## INFORMATION PROVIDED
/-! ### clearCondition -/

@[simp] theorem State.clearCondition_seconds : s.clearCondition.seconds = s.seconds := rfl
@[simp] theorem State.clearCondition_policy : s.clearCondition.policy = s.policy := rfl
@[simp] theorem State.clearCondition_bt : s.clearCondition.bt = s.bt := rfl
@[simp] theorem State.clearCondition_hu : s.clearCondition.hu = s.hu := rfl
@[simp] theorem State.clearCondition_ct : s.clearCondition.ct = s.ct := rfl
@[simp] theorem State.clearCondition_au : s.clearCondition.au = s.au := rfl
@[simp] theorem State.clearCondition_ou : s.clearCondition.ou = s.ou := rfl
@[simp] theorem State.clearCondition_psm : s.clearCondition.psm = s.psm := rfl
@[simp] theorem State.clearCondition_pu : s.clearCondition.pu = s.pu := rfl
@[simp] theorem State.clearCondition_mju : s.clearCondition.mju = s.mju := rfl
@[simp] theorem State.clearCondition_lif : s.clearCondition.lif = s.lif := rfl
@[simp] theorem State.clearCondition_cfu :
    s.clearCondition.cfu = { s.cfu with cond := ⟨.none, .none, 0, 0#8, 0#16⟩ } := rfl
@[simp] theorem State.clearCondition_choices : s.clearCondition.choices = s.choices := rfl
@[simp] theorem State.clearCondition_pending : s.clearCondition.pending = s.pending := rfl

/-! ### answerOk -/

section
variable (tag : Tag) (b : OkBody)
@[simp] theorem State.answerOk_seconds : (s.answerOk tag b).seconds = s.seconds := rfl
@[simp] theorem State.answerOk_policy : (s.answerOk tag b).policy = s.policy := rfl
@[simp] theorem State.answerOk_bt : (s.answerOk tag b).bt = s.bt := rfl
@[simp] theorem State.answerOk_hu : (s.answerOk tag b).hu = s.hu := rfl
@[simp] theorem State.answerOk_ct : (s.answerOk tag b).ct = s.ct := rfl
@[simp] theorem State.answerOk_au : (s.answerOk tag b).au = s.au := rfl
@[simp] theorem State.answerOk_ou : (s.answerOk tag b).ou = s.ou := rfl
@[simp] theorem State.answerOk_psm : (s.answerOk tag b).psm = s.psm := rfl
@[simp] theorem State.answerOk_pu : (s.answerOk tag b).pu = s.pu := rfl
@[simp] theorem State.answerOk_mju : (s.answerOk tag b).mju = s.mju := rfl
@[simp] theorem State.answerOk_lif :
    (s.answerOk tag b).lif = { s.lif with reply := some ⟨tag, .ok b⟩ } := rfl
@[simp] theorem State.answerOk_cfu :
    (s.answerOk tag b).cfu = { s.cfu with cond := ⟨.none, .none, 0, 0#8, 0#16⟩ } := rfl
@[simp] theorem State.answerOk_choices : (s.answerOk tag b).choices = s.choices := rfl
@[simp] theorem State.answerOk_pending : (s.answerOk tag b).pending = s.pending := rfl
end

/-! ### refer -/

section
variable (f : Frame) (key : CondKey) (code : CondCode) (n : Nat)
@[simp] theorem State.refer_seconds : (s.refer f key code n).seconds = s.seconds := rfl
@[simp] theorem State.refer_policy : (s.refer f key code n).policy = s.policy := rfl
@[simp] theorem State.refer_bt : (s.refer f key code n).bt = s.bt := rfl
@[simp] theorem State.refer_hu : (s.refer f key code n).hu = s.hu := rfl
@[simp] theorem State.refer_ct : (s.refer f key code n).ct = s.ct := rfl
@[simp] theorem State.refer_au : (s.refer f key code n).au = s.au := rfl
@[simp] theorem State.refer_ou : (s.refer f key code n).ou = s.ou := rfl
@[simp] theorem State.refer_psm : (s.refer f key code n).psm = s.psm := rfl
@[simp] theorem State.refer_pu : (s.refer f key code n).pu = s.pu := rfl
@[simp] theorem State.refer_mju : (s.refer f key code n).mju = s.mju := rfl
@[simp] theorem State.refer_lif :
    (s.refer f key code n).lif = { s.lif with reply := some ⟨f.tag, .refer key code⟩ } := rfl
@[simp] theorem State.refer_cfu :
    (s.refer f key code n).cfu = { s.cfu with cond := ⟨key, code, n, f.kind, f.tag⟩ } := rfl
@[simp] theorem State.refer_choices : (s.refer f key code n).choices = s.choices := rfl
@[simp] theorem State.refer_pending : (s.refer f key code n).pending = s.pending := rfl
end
==
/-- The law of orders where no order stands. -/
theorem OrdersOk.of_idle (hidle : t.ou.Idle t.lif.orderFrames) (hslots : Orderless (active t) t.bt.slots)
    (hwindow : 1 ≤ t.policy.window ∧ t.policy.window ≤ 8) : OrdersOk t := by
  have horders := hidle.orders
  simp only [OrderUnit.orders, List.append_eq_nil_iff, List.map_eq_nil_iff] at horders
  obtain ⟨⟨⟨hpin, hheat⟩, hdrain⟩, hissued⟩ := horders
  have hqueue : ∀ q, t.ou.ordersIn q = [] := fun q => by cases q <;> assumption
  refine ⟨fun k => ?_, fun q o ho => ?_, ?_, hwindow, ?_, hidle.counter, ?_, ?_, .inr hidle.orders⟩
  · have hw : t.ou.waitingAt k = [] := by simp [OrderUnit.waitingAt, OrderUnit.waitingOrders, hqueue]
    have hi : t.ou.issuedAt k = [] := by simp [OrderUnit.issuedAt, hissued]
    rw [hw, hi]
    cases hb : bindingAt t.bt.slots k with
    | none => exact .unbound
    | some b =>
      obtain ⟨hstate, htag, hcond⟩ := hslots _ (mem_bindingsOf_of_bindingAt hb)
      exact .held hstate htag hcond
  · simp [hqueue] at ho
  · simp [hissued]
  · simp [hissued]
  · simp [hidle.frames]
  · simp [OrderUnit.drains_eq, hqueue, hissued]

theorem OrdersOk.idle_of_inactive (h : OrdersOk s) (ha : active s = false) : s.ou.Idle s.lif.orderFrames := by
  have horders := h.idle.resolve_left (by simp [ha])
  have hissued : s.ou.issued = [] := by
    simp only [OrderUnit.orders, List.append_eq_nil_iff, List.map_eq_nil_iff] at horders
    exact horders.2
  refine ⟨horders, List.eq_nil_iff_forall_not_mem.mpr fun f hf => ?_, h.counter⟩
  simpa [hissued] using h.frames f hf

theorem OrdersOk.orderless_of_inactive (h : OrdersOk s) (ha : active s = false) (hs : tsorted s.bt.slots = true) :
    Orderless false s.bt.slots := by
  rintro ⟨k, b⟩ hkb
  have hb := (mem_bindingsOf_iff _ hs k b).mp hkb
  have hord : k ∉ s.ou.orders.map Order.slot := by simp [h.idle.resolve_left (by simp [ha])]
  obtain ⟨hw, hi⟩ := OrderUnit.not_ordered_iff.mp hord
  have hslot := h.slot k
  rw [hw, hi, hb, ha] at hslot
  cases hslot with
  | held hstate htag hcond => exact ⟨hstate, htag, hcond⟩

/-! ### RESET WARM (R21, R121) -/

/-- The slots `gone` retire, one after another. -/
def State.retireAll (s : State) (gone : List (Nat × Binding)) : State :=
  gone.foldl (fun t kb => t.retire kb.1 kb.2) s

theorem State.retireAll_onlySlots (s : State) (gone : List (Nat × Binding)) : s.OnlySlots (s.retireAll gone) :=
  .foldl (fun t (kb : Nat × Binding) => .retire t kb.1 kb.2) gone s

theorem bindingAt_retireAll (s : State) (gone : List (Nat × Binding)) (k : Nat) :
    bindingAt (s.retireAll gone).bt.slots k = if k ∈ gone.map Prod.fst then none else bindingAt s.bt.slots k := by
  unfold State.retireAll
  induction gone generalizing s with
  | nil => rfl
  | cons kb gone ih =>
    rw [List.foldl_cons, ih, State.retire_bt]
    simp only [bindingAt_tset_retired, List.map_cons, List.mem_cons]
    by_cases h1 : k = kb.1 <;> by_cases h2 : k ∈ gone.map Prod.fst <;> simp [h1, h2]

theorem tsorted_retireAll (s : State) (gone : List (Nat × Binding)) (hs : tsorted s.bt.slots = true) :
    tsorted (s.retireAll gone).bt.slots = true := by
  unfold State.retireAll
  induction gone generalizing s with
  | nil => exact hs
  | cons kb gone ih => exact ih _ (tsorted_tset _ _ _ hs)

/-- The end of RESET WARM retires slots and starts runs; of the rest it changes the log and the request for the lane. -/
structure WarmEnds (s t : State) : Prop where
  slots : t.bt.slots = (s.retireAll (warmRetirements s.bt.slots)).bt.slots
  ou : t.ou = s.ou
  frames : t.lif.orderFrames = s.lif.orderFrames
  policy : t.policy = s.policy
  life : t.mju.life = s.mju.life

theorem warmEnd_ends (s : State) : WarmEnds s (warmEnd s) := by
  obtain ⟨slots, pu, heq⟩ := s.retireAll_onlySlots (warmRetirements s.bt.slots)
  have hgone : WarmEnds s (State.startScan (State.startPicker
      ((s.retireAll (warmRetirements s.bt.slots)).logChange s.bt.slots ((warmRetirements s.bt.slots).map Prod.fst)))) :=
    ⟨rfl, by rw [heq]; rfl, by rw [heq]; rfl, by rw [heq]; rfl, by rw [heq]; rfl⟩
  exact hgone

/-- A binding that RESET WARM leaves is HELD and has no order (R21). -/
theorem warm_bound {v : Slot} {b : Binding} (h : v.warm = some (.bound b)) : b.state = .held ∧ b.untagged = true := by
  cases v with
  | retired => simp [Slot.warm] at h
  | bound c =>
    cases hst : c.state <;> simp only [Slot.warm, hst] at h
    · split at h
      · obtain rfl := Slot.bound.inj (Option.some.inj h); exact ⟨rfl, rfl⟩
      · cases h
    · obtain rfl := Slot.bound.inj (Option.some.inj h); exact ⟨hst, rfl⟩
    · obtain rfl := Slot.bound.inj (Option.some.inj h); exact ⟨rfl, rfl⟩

## WHAT TO PRODUCE
Look above for the line holding "s.clearCondition.choices = s.choices := rfl" and the line holding "b).bt = s.bt := rfl". Retype both, and every line between them, word for word and nothing else.

## OUTPUT OF THE EXERCISE
@[simp] theorem State.clearCondition_choices : s.clearCondition.choices = s.choices := rfl
@[simp] theorem State.clearCondition_pending : s.clearCondition.pending = s.pending := rfl

/-! ### answerOk -/

section
variable (tag : Tag) (b : OkBody)
@[simp] theorem State.answerOk_seconds : (s.answerOk tag b).seconds = s.seconds := rfl
@[simp] theorem State.answerOk_policy : (s.answerOk tag b).policy = s.policy := rfl
@[simp] theorem State.answerOk_bt : (s.answerOk tag b).bt = s.bt := rfl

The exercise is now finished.